More broadly, this case represents a critical battle against the rising tide of state-sponsored racism and the erosion of individual liberties. By forcing employees to endorse and apply racially discriminatory concepts, the Colorado Department of Corrections is not only violating the Constitution, but also undermining the very principles of equality, essential to a just society.
Mountain States Legal Foundation is committed to defending Josh Young’s rights and holding the Colorado Department of Corrections accountable for its actions. We are fighting to ensure that no employee, whether in the public or private sector, is subjected to a hostile work environment based on race. This case has far-reaching implications for the future of race relations, individual freedom, and the rule of law in America.

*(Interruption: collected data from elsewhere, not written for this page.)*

-- ==== Sys2Proof/Tests/Slice0.lean ====
section
/-! SUPPORT. Tests: the ill-formed terms the checks refuse, the words of the spec's encoding, single steps with results taken from
the spec's worked examples and vectors, and for every statement with hypotheses a state that meets them all. -/

namespace Sys2Proof.Tests

open Sys2Proof Sys2Proof.Machine Sys2Proof.Safety

/-! ### Small states -/

/-- NBITS = 64 and a BASE other than 0, as in 95_test_vectors.md section 3. -/
def p64 : Config.Params := { topLimb := 1, defaultRounds := 20, baseIndex := 7 }

def reset64 : State := State.resetOf p64

/-- Idle, with operands written. -/
def loaded (a e m : Nat) : State := { reset64 with a := a, e := e, m := m }

/-- The engine runs for a caller. -/
def inMee (mod acc expr res : Nat) (c : Caller) : State :=
  { reset64 with
    seq := .meLoop, cmdreg := if c = .host then 1 else 3
    mee := { mod := mod, acc := acc, expr := expr, res := res, caller := c } }

/-- The inverse unit runs. -/
def inMiu (r0 r1 : Nat) (s0 s1 t0 t1 : Int) (mn : Nat) : State :=
  { reset64 with
    seq := .miLoop, cmdreg := 2, miu := { r0 := r0, r1 := r1, s0 := s0, s1 := s1, t0 := t0, t1 := t1, mn := mn } }

/-- The tester runs. -/
def inMrt (q : SeqState) (nc d scnt : Nat) (rndleft : BitVec 16) (x sqleft : Nat) : State :=
  { reset64 with
    seq := q, cmdreg := 3
    mrt := { nc := nc, d := d, scnt := scnt, rndleft := rndleft, basev := 2, x := x, sqleft := sqleft } }

/-! ### Well-formedness: each check refuses an ill-formed term -/

theorem test_params_default : Config.Params.ofRaw 2048 20 0 = some Config.Params.default := by decide
theorem test_params_not_multiple_of_32 : Config.Params.ofRaw 33 20 0 = none := by decide
theorem test_params_too_narrow : Config.Params.ofRaw 0 20 0 = none := by decide
theorem test_params_too_wide : Config.Params.ofRaw 32800 20 0 = none := by decide
theorem test_params_widest : (Config.Params.ofRaw 32768 20 0).map Config.Params.limbs = some 1024 := by decide
theorem test_params_rounds_too_many : Config.Params.ofRaw 64 65536 0 = none := by decide
theorem test_params_base_unaligned : Config.Params.ofRaw 64 20 0x4000 = none := by decide

/-- T-MEM-14: a byte access, a 64-bit access, a misaligned access; then the two sides of the block (R40, R45). -/
theorem test_access_refused :
    accessWf p64 (p64.base + 0x1001) 1 = false ∧ accessWf p64 (p64.base + 0x1000) 8 = false ∧
      accessWf p64 (p64.base + 0x1002) 4 = false ∧ accessWf p64 (p64.base + 0x8000) 4 = false ∧
      accessWf p64 (p64.base - 4) 4 = false ∧ accessWf p64 p64.base 4 = true ∧ accessWf p64 (p64.base + 0x7FFC) 4 = true := by
  decide

theorem test_every_command_is_well_formed : ∀ i : Instr, i.wf = true := by intro i; cases i <;> rfl

/-! ### Encoding: words written out from R61 and R62, and T-ENC-1 to T-ENC-10 -/

theorem test_decode_modexp : decode 0b0000000000000000000000000000_0001#32 = .command .modexp := by decide
theorem test_decode_modinv : decode 0b0000000000000000000000000000_0010#32 = .command .modinv := by decide
theorem test_decode_mrtest : decode 0b0000000000000000000000000000_0011#32 = .command .mrtest := by decide
theorem test_decode_zero : decode 0x00000000#32 = .illegal .unassignedOpcode := by decide
theorem test_decode_four : decode 0x00000004#32 = .illegal .unassignedOpcode := by decide
theorem test_decode_reserved_bit_4 : decode 0x00000011#32 = .illegal .reservedBitsSet := by decide
theorem test_decode_reserved_bit_31 : decode 0x80000003#32 = .illegal .reservedBitsSet := by decide
theorem test_table_word : decodeTableWord 32 3 = some .mrtest ∧ decodeTableWord 32 0 = none := by decide
theorem test_per_instr : ∀ i, Laws.CommandWord.Statement i := by
  intro i
  cases i
  · exact Laws.CommandWord.modexp
  · exact Laws.CommandWord.modinv
  · exact Laws.CommandWord.mrtest

/-! ### The first step after reset (T-ENC-1 to T-ENC-3, T-ER-2, T-ER-3) -/

theorem test_modexp_after_reset :
    step (State.reset.withFetchWord 32 1) = .next { State.reset with cmdreg := 1, done := true, err := 1 } := rfl
theorem test_modinv_after_reset :
    step (State.reset.withFetchWord 32 2) = .next { State.reset with cmdreg := 2, done := true, err := 1 } := rfl
theorem test_mrtest_after_reset :
    step (State.reset.withFetchWord 32 3) =
      .next { State.reset with cmdreg := 3, seq := .mrClassify, mrt := { State.reset.mrt with rndleft := 20 } } := rfl
/-- T-ENC-7. -/
theorem test_illegal_after_reset :
    step (State.reset.withFetchWord 32 0x11) = .next { State.reset with cmdreg := 0x11, done := true, err := 5 } := rfl

/-! ### MODEXP -/

/-- R107, step 4: the multiply uses the accumulator before it is squared. -/
theorem test_modexp_loop_step : (sequencerStep (inMee 3233 789 1 65 .host)).mee =
    { mod := 3233, acc := 1785, expr := 0, res := 2790, caller := .host } := by decide
/-- T-ME-5: with modulus 1 the result register starts at 0. -/
theorem test_modexp_modulus_one : exec .modexp (loaded 5 0 1) =
    .next { loaded 5 0 1 with cmdreg := 1, seq := .meLoop, mee := { mod := 1, acc := 0, expr := 0, res := 0, caller := .host } } := rfl

/-! ### MODINV -/

/-- R122, step 4. -/
theorem test_modinv_loop_step : (sequencerStep (inMiu 9 8 (-183) 184 1 (-1) 3120)).miu =
    { r0 := 8, r1 := 1, s0 := 184, s1 := -367, t0 := -1, t1 := 2, mn := 3120 } := by decide
/-- R122, end step: `emod(-367, 3120) = 2753`. -/
theorem test_modinv_end : (sequencerStep (inMiu 1 0 (-367) 3120 2 (-17) 3120)).r = 2753 := by decide

/-! ### MRTEST -/

/-- R144, the third squaring of round 1: 22 squared is 96 = n - 1, the round passes. -/
theorem test_mrtest_square_passes : sequencerStep (inMrt .mrSquare 97 3 5 2 22 2) = inMrt .mrRound 97 3 5 1 96 1 := by decide
/-- R142, the squaring 67 to 1: no early exit at 1. -/
theorem test_mrtest_square_no_early_exit : sequencerStep (inMrt .mrSquare 561 35 4 20 67 1) = inMrt .mrSquare 561 35 4 20 1 0 := by
  decide

/-! ### Substrate (R80's table) -/

theorem test_emod_table :
    Substrate.emod 7 5 = 2 ∧ Substrate.emod 0 5 = 0 ∧ Substrate.emod (-7) 5 = 3 ∧ Substrate.emod (-5) 5 = 0 ∧
      Substrate.emod (-367) 3120 = 2753 ∧ Substrate.emod (-2) 7 = 5 ∧ Substrate.emod 0 1 = 0 ∧ Substrate.emod (-1) 1 = 0 := by
  decide
/-- R106's and T-ME-15's counts. -/
theorem test_bitlen_popcount :
    Substrate.bitlen 0 = 0 ∧ Substrate.bitlen 17 = 5 ∧ Substrate.popcount 17 = 2 ∧ Substrate.bitlen 64 = 7 ∧
      Substrate.popcount 64 = 1 := by
  decide

/-! ### Register access (95_test_vectors.md section 3, NBITS = 64), at the boundaries of the map -/

/-- The word a read at an offset returns, as a number; `none` when the access is refused. -/
def wordAt (off : Nat) (s : State) : Option Nat :=
  match memRead (s.params.base + off) 4 s with
  | .ok w => some w.toNat
  | .error _ => none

A victory for Josh Young would send a powerful message that state-sponsored racism will not be tolerated and that those who promote discriminatory ideologies under the guise of “diversity, equity, and inclusion” will be held accountable. It would also set a precedent for challenging similar training programs in other government agencies and private companies across the country.
Case Timeline
- February 2021: Colorado Department of Corrections announces mandatory EDI training for all employees.
- March 2021: Josh Young completes EDI training and experiences an ongoing hostile work environment.
- July 6, 2021: Young files internal complaint with the Colorado Department of Corrections, which is dismissed without investigation.
- July 8, 2021: Young submits resignation notice due to intolerable working conditions.
- July 13, 2021: Young files complaint with the Equal Employment Opportunity Commission (EEOC).
- January 19, 2022: Young files initial lawsuit in U.S. District Court for the District of Colorado.
- February 3, 2023: District Court dismisses Young’s complaint without prejudice.
- March 1, 2023: Young appeals dismissal to the U.S. Court of Appeals for the Tenth Circuit.
- March 11, 2024: Tenth Circuit affirms dismissal but recognizes potential for hostile work environment claim based on race-based training.
- June 3, 2024: Young files amended complaint in U.S. District Court for the District of Colorado, detailing severe and pervasive hostile work environment created by EDI training.
- April 23, 2025: MSLF submits its opening brief to the United States Court of Appeals for the Tenth Circuit.
- January 22, 2026: MSLF argues before the United States Court of Appeals for the Tenth Circuit.